Teeth (2008) – A Horror Movie with Bite

Jess Weixler in TEETHWriter-director Mitchell Lichtenstein’s low-budget horror film is a demented spoof of teen sex, abstinence only programs, and especially male fear of women. The not-so-subtle joke is that women are traditionally the victims in horror movies, but TEETH turns the tables by bringing men’s worst paranoid Freudian nightmare – vagina dentata – to life. The result is more satirical than scary: Lichtenstein is interested in dramatizing the idea through the plot and characters, not merely in exploiting it for cheap sensationalism; however, he ultimately delivers the gory goods in the form of multiple mutilated penises. These squirm-inducing highlights feature a few unabashedly graphic depictions that leave little or nothing to the imagination; the over-the-top imagery (which includes one severed member that winds up as puppy chow) elicits mixed howls of disgust and screams of laughter.
Jess Weixler plays Dawn O’Keefe, the uber-perky girl next door who acts as a motivational speaker at her high school’s abstinence program.
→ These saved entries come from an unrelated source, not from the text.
-- ==== Sys2Proof/Machine/Dispatch.lean ====
section
/-! DEFINITION. What each command does: one arm per command, each a direct call of its meaning. -/

namespace Sys2Proof.Machine

/-- The effect of a command on everything but the queue of waiting commands. -/
def exec (i : Instr) (s : State) : Host.Outcome State Fault Refusal :=
  match i with
  | .defsec tag sec => Sys2Proof.Machine.execDefsec tag sec s
  | .defhole tag hole sec order collar neighbours dfltSet zoneMask groundwater locked => Sys2Proof.Machine.execDefhole tag hole sec order collar neighbours dfltSet zoneMask groundwater locked s
  | .defstage tag hole stage top bottom length limitSet => Sys2Proof.Machine.execDefstage tag hole stage top bottom length limitSet s
  | .deflim tag set pmax gin tmax overshoot reliefLimit ramp refFlow refBand refTime breakDrop ladder => Sys2Proof.Machine.execDeflim tag set pmax gin tmax overshoot reliefLimit ramp refFlow refBand refTime breakDrop ladder s
  | .defband tag band upper lower mask cap => Sys2Proof.Machine.execDefband tag band upper lower mask cap s
  | .defmix tag mix ratio density => Sys2Proof.Machine.execDefmix tag mix ratio density s
  | .lock tag kind number => Sys2Proof.Machine.execLock tag kind number s
  | .unlock tag kind number => Sys2Proof.Machine.execUnlock tag kind number s
  | .purge tag sec => Sys2Proof.Machine.execPurge tag sec s
  | .wipe tag => Sys2Proof.Machine.execWipe tag s
  | .qstage tag hole stage => Sys2Proof.Machine.execQstage tag hole stage s
  | .qhole tag hole => Sys2Proof.Machine.execQhole tag hole s
  | .qlim tag set => Sys2Proof.Machine.execQlim tag set s
  | .qband tag band => Sys2Proof.Machine.execQband tag band s
  | .qmix tag mix => Sys2Proof.Machine.execQmix tag mix s
  | .linecfg tag line tank interval kp ki factor span trace => Sys2Proof.Machine.execLinecfg tag line tank interval kp ki factor span trace s
  | .probe tag line hole stage redo => Sys2Proof.Machine.execProbe tag line hole stage redo s
  | .bind tag line hole stage redo => Sys2Proof.Machine.execBind tag line hole stage redo s
  | .start tag line => Sys2Proof.Machine.execStart tag line s
  | .pause tag line holdTime decay => Sys2Proof.Machine.execPause tag line holdTime decay s
  | .resume tag line => Sys2Proof.Machine.execResume tag line s
  | .abort tag line => Sys2Proof.Machine.execAbort tag line s
  | .release tag line => Sys2Proof.Machine.execRelease tag line s
  | .tankcfg tag tank reserve => Sys2Proof.Machine.execTankcfg tag tank reserve s
  | .batch tag tank mix volume => Sys2Proof.Machine.execBatch tag tank mix volume s
  | .empty tag tank => Sys2Proof.Machine.execEmpty tag tank s
  | .qtank tag tank => Sys2Proof.Machine.execQtank tag tank s
  | .gaugecfg tag gauge enabled zone span => Sys2Proof.Machine.execGaugecfg tag gauge enabled zone span s
  | .zonecfg tag zone warn trip derate routing => Sys2Proof.Machine.execZonecfg tag zone warn trip derate routing s
  | .zero tag kind number => Sys2Proof.Machine.execZero tag kind number s
  | .hclear tag zone => Sys2Proof.Machine.execHclear tag zone s
  | .qgauge tag kind number => Sys2Proof.Machine.execQgauge tag kind number s
  | .qline tag line => Sys2Proof.Machine.execQline tag line s
  | .linkcfg tag t1 t2 safe => Sys2Proof.Machine.execLinkcfg tag t1 t2 safe s
  | .clearsafe tag => Sys2Proof.Machine.execClearsafe tag s
  | .status tag => Sys2Proof.Machine.execStatus tag s
  | .byteArrival byte stopError => Sys2Proof.Machine.execByteArrival byte stopError s
  | .gapTimerExpiry => Sys2Proof.Machine.execGapTimerExpiry s
  | .frameSent => Sys2Proof.Machine.execFrameSent s
  | .t1Expiry => Sys2Proof.Machine.execT1Expiry s
  | .t2Expiry => Sys2Proof.Machine.execT2Expiry s
  | .sample line current => Sys2Proof.Machine.execSample line current s
  | .holdTimerExpiry line => Sys2Proof.Machine.execHoldTimerExpiry line s
  | .localKeyChange line asserted => Sys2Proof.Machine.execLocalKeyChange line asserted s
  | .flowmeterPulse line => Sys2Proof.Machine.execFlowmeterPulse line s
  | .tankDraw tank volume => Sys2Proof.Machine.execTankDraw tank volume s
  | .mixRequest tank line mix => Sys2Proof.Machine.execMixRequest tank line mix s
  | .adopt tank line mix => Sys2Proof.Machine.execAdopt tank line mix s
  | .headExamination tank => Sys2Proof.Machine.execHeadExamination tank s
  | .tankNotice line => Sys2Proof.Machine.execTankNotice line s
  | .gaugeConversion count => Sys2Proof.Machine.execGaugeConversion count s
  | .supplyFailure => Sys2Proof.Machine.execSupplyFailure s
  | .powerOn batteryLow backupLost loopIsOpen keys => Sys2Proof.Machine.execPowerOn batteryLow backupLost loopIsOpen keys s
  | .batteryChange low => Sys2Proof.Machine.execBatteryChange low s
  | .loopOpen => Sys2Proof.Machine.execLoopOpen s
  | .loopClosed => Sys2Proof.Machine.execLoopClosed s

end Sys2Proof.Machine
end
Just next to her home, nuclear power plants billow smoke into the air like factories in a David Lynch film, suggesting one possible explanation for her ability (seen in a childhood prologue) to nip the finger of her future step-brother during a game of “I’ll show you mine if you show me yours.”
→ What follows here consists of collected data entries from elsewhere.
-- ==== Sys2Proof/Safety.lean ====
section
/-! DEFINITION. The terms claims are stated in: what the transmitter still has to send, when a request is taken plainly, how
a taken request or event leaves the link, and the invariants of the part that make a run safe. -/

namespace Sys2Proof.Machine

/-! ### What the part has to send -/

/-- The answers not yet sent in full, oldest first: the one in transmission, if it is an answer, then those that wait. -/
def State.answersOut (s : State) : List Answer :=
  (match s.link.tx with
   | some (.answer a) => [a]
   | _ => []) ++ s.link.answers

/-- The reports not yet sent in full, oldest first: the one in transmission, if it is a report, then those that wait. -/
def State.reportsOut (s : State) : List Report :=
  (match s.link.tx with
   | some (.report r) => [r]
   | _ => []) ++ s.link.reports

/-- `n` more reports fit into the report queue (R167). -/
def State.roomFor (s : State) (n : Nat) : Prop := s.link.reports.length + n ≤ Config.maxReports

/-- A request is taken with no more from the supervision than T1's reload: the supply is good, the link is OK and fewer than
8 answers wait (R155, R166, R169). -/
structure State.Listening (s : State) : Prop where
  good : s.supply.failed = false
  ok : s.link.state = .ok
  room : s.link.answers.length < Config.maxAnswers

/-- From `s` to `t` the link has changed in nothing but T1, which is `t1`, the reports, and the answers. -/
structure LinkKept (s t : State) (t1 : Option Nat) : Prop where
  framer : t.link.framer = s.link.framer
  gap : t.link.gap = s.link.gap
  state : t.link.state = s.link.state
  t1 : t.link.t1 = t1
  t2 : t.link.t2 = s.link.t2
  safeLatch : t.link.safeLatch = s.link.safeLatch

/-- From `s` to `t` a request was taken in OK and answered (R165, R168, R169): T1 is reloaded, and the answer of this kind
and tag, with this result and body, stands behind the answers before it. The reports are left open. -/
structure AnsweredBy (s t : State) (kind tag : Byte) (result : Result) (body : List Byte) : Prop where
  link : LinkKept s t (some (s.store.linkCfg.t1 * 1000))
  answers : t.answersOut = s.answersOut ++ [{ kind := kind, tag := tag, reply := { result := result, body := body } }]

/-- As `AnsweredBy`, with exactly these reports queued behind those before, and the missed flag as it was. -/
structure Answered (s t : State) (kind tag : Byte) (result : Result) (body : List Byte) (reports : List Report) : Prop where
  by_ : AnsweredBy s t kind tag result body
  reports : t.reportsOut = s.reportsOut ++ reports
  missed : t.link.missed = s.link.missed

/-- The request, taken in `s`, is answered so and changes nothing else of the part: nothing but the link moves, and no report
is queued. -/
def AnswersOnly (c : Instr) (s : State) (kind tag : Byte) (result : Result) (body : List Byte) : Prop :=
  ∃ t, exec c s = .next t ∧ t = { s with link := t.link } ∧ Answered s t kind tag result body []

/-- From `s` to `t` an event was taken that is no request: nothing is answered, and exactly these reports are queued. -/
structure Reported (s t : State) (reports : List Report) : Prop where
  link : LinkKept s t s.link.t1
  answers : t.answersOut = s.answersOut
  reports : t.reportsOut = s.reportsOut ++ reports
  missed : t.link.missed = s.link.missed

/-! ### What a line enters -/

/-- What a line with this context enters when it leaves BOUND, HOLD or STARVED with the effective pressure `pe` (R64 to R67,
R70): INJECT where its tank holds the current step's mix above the reserve, and STARVED otherwise, with cause MIX, and a
request for the current step's mix where none is pending, where the tank holds another mix. An entry to INJECT
clears the starve cause (log entry 41). -/
def State.entry (s : State) (c : Context) (pe : Nat) : Phase × Context :=
  match (s.tank c.tank).mix with
  | none => (.starved, { c with u := 0, starve := some .supply })
  | some m =>
    if m ≠ c.mix then
      (.starved, { c with u := 0, starve := some .mix, pendingReq := some (c.pendingReq.getD c.mix) })
    else if s.reserve c.tank < (s.tank c.tank).contents then
      (.inject, { c with pRamp := pe, u := 0, first := true, starve := none })
    else (.starved, { c with u := 0, starve := some .supply })

/-- The hand-off of a line whose context has gone from `before` to `after`: its mix request, if it has raised one. -/
def raised (l : LineId) (before after : Context) : List Instr :=
  if before.pendingReq.isSome then []
  else match after.pendingReq with
    | none => []
    | some m => [.mixRequest after.tank l m]

/-- The hand-off of a line that leaves this state: out of INJECT its tank is notified (R65). -/
def leaving (p : Phase) (c : Context) : List Instr := if p = .inject then [.headExamination c.tank] else []

/-! ### What an ending leaves -/

/-- From `s` to `t` a line that held `v` has entered DRAIN with outcome `o` at an event that is no sample (R77, R107 to R109):
the entry actions are made, the end latch holds the values of the line's latest sample, the notices on their way say nothing more
of its request (log entry 26), and the permit is open. -/
structure Drained (s t : State) (l : LineId) (v : Live) (o : PassOutcome) : Prop where
  live : t.live l = some
    { phase := .drain
      ctx := { v.ctx with
        u := -1000, hold := HoldSet.none, starve := none, refusalTimer := 0
        pendingReq := none }
      latch := some
        { outcome := o, finalTake := v.ctx.take, finalPe := v.ctx.lastPe, finalProduct := v.ctx.lastPe * v.ctx.take,
          maxPe := v.ctx.maxPe, finalStep := v.ctx.step, reliefCount := v.ctx.reliefCount
          snapshot := some
            { uptime := s.uptime, phase := v.phase, pg := v.ctx.lastPg, pe := v.ctx.lastPe, q := v.ctx.lastQ,
              vol := v.ctx.vol, take := v.ctx.take, ptgt := v.ctx.lastPtgt, cap := v.ctx.lastCap, u := v.ctx.u }
          drainTime := 0 } }
  permitDrop : (t.line l).permitDrop = false
  notices : (t.line l).notices = (s.line l).notices.map (fun n => { n with pend := none })
  permit : t.permit l = false

/-- A LINE report of line `l` (R84). -/
def lineChange (s : State) (l : LineId) (before after : Phase) (cause : Option Cause) (hold : HoldSet)
    (starve : Option StarveCause) (cond : Option Release) : Report :=
  .line { uptime := s.uptime, line := l, before := before, after := after, cause := cause, hold := hold, starve := starve,
          cond := cond }

/-- The bytes taken one after another, each as a BYTE_ARRIVAL without a stop-bit error. -/
def feed (bytes : List Byte) (s : State) : Host.Outcome State Fault Refusal :=
  bytes.foldl
    (fun o b =>
      match o with
      | .next s => exec (.byteArrival b false) s
      | stop => stop)
    (.next s)

/-! ### What a tank event leaves -/

/-- From `s` to `t` tank `k` has sent a plain notice to each of its bound lines, behind those the line has not taken (R121, log
entry 9). -/
structure Notified (s t : State) (k : TankId) : Prop where
  lines : ∀ l, t.line l =
    if (s.ctx l).any (fun c => c.tank == k) then
      { s.line l with notices := (s.line l).notices ++ [Notice.plain] }
    else s.line l
  handed : t.handoffs = s.handoffs ++ (s.boundLines k).map .tankNotice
The nuclear plants are never referenced in the dialogue. Instead, a class lecture speculating on the evolution of a rattlesnake’s rattle – a mutation that offered a survival advantage – implies that something similar has happened to Dawn. Except of course, Dawn is completely the opposite of a rattlesnake, with no visible or audible warning, her victims has no clue about the danger they are literally courting when the make sexual advances on her.
Rather cleverly, TEETH avoids lapsing into rape-revenge melodrama. The script paints the male aggressors-turned-victims in ambiguous shades (the first is a fellow abstinence-only believer who succumbs to temptation), and Dawn is ambivalent – and also shocked and disgusted – when she learns that she is capable of emasculating her would-be seducers. Only by the end has she become a full-blown femme fatale, confident – and even eager – in her ability to level the playing field that so long favored men.
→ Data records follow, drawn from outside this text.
/-- LOCK and UNLOCK (R18): the locked flag of the section or hole takes the requested value, and nothing else changes. -/
def Obligations.LockAndUnlockWriteTheFlag : Prop :=
  ∀ (s : State) (tag : Byte) (number : Nat), s.Listening →
    (∀ c kind, (c, kind) ∈ [(Instr.lock tag 1 number, (0x87 : Byte)), (Instr.unlock tag 1 number, 0x88)] →
      (inRange 1 8 number = false → AnswersOnly c s kind tag .range []) ∧
      (inRange 1 8 number = true → tfind s.store.secs number = none → AnswersOnly c s kind tag .notPlanned []) ∧
      (inRange 1 8 number = true → (tfind s.store.secs number).isSome = true →
        ∃ t, exec c s = .next t ∧ Answered s t kind tag .ok [] [] ∧
          t = { s with store := { s.store with secs := t.store.secs }, link := t.link } ∧
          ∀ n, tfind t.store.secs n =
            if n = number then some { locked := decide (kind = 0x87) } else tfind s.store.secs n)) ∧
    (∀ c kind, (c, kind) ∈ [(Instr.lock tag 2 number, (0x87 : Byte)), (Instr.unlock tag 2 number, 0x88)] →
      (inRange 1 9999 number = false → AnswersOnly c s kind tag .range []) ∧
      (inRange 1 9999 number = true → tfind s.store.holes number = none → AnswersOnly c s kind tag .notPlanned []) ∧
      (∀ h, inRange 1 9999 number = true → tfind s.store.holes number = some h →
        ∃ t, exec c s = .next t ∧ Answered s t kind tag .ok [] [] ∧
          t = { s with store := { s.store with holes := t.store.holes }, link := t.link } ∧
          ∀ n, tfind t.store.holes n =
            if n = number then some { h with locked := decide (kind = 0x87) } else tfind s.store.holes n)) ∧
    (∀ k, k ≠ 1 → k ≠ 2 →
      AnswersOnly (.lock tag k number) s 0x87 tag .range [] ∧ AnswersOnly (.unlock tag k number) s 0x88 tag .range [])

/-- PURGE (R19), over tables without duplicate keys: the section's holes without history leave with their stages, the section
leaves when no hole of it remains, and the answer gives the two counts and whether it left. -/
def Obligations.PurgeRemovesUnusedHoles : Prop :=
  ∀ (s : State) (tag : Byte) (sec : Nat), s.Listening →
    let gone := fun n => ∃ h, tfind s.store.holes n = some h ∧ h.sec = sec ∧ s.hasHistory n = false
    (inRange 1 8 sec = false → AnswersOnly (.purge tag sec) s 0x89 tag .range []) ∧
    (inRange 1 8 sec = true → tfind s.store.secs sec = none → AnswersOnly (.purge tag sec) s 0x89 tag .notPlanned []) ∧
    (inRange 1 8 sec = true → (tfind s.store.secs sec).isSome = true →
      tsorted s.store.holes = true → tsorted s.store.stages = true →
      ∃ t, exec (.purge tag sec) s = .next t ∧
        t = { s with
          store := { s.store with secs := t.store.secs, holes := t.store.holes, stages := t.store.stages }
          link := t.link } ∧
        (∀ n, (gone n → tfind t.store.holes n = none) ∧ (¬gone n → tfind t.store.holes n = tfind s.store.holes n)) ∧
        (∀ k, (gone (k / 32) → tfind t.store.stages k = none) ∧
          (¬gone (k / 32) → tfind t.store.stages k = tfind s.store.stages k)) ∧
        (∀ n, n ≠ sec → tfind t.store.secs n = tfind s.store.secs n) ∧
        ((∃ n h, tfind t.store.holes n = some h ∧ h.sec = sec) → tfind t.store.secs sec = tfind s.store.secs sec) ∧
        ((∀ n h, tfind t.store.holes n = some h → h.sec ≠ sec) → tfind t.store.secs sec = none) ∧
        Answered s t 0x89 tag .ok
          (u8 (s.store.holes.length - t.store.holes.length) ++ u16 (s.store.stages.length - t.store.stages.length)
            ++ flag (tfind t.store.secs sec).isNone) [])

/-- WIPE (R20): refused BUSY while a line is not IDLE. Otherwise the plan is empty, every configuration record is at its
default (R22), gauges are as new, the scanner is idle, the trip latches, tanks, lines and supervision stand as they were, and
a zone not in TRIP is in NORMAL. The faults cleared and the zone states changed are reported by HEAVE reports with event WIPE,
and the tank states changed by TANK reports with event WIPE (R136, R152). The order of these reports (log entry 30), and the
zone and reading in a gauge's (log entry 17), are the model's choices. -/
def Obligations.WipeEmptiesThePlan : Prop :=
  ∀ (s : State) (tag : Byte), s.Listening →
    ((∃ l v, s.live l = some v) → AnswersOnly (.wipe tag) s 0x8A tag .busy []) ∧
    ((∀ l, s.live l = none) → ∃ t, exec (.wipe tag) s = .next t ∧ AnsweredBy s t 0x8A tag .ok [] ∧
      t = { s with
        store := { State.reset.store with tripLatch := s.store.tripLatch }
        gauges := State.reset.gauges, zoneWarn := t.zoneWarn, scan := none, link := t.link } ∧
      (∀ z, t.latched z = false → t.zoneState z = .normal) ∧
      ((∀ g, (s.gauge g).fault = false) → (∀ z, s.zoneState z ≠ .warn) →
        (∀ k : TankId, judgeTank (s.tank k).mix (s.tank k).contents 100000 = s.tankState k) →
        t.reportsOut = s.reportsOut) ∧
      (s.roomFor 22 → Answered s t 0x8A tag .ok []
        ((allGauges.filter (fun g => (s.gauge g).fault)).map (fun g => gaugeChange s t g (s.gaugeCfg g).zone .wipe []) ++
         (allZones.filter (fun z => decide (s.zoneState z ≠ t.zoneState z))).map (fun z => zoneChange s t z .wipe []) ++
         (allTanks.filter (fun k => decide (s.tankState k ≠ t.tankState k))).map
           (fun k => tankChange s t k .wipe none [] 0))))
In the tradition of good popular art, TEETH leaves you to sort out the metaphors for yourself, never stating its message obliquely. This is just as well, because occasionally Lichtenstein seems slightly unsure of how all the elements tie together. Nothing about Dawn’s mother or her step-father provide any hint of how she came to embrace the abstinence-only creed; this seems to be a simple writer’s device to explain how Dawn could be so naive about her own genitalia until they take their first bloody bite.
This starting point also provides a sharper contrast with where Dawn ends up by the finale, but it would be nice if it were integrated more carefully into the thematic underpinnings of the story. Weixler, who is otherwise very strong in the lead role, initially comes across like a naive cartoon character – all wide-eyed innocent enthusiasm, and the film seems to be not merely satirizing the program for which she speaks but also mocking her personally. Fortunately, as she learns the truth about herself and about the men around her (who are all pretty much worthless shits), she matures and gains the full measure of our sympathy, until we are rooting for her.
Lichtenstein does not lay the message out explicity, but clearly he wants us to imagine a world wherein women finally have full control over their own sexuality, in a way that no man can violate with impunity. TEETH suggests that will power, good intentions, and abstinence will not secure women from unwanted sexual advances; only castration axiety made real will do the job.
One would like to imagine that this is an exaggeration, but it does have a sad ring of truth about it…

TEETH (2008). Written and directed by Mitchell Lichtenstein. Cast: Jess Weixler, John Hensley, Josh Pais, Hale Appleman, Lenny von Dohlen, Ashley Springer, Nicole Swahn, Adam Wagner.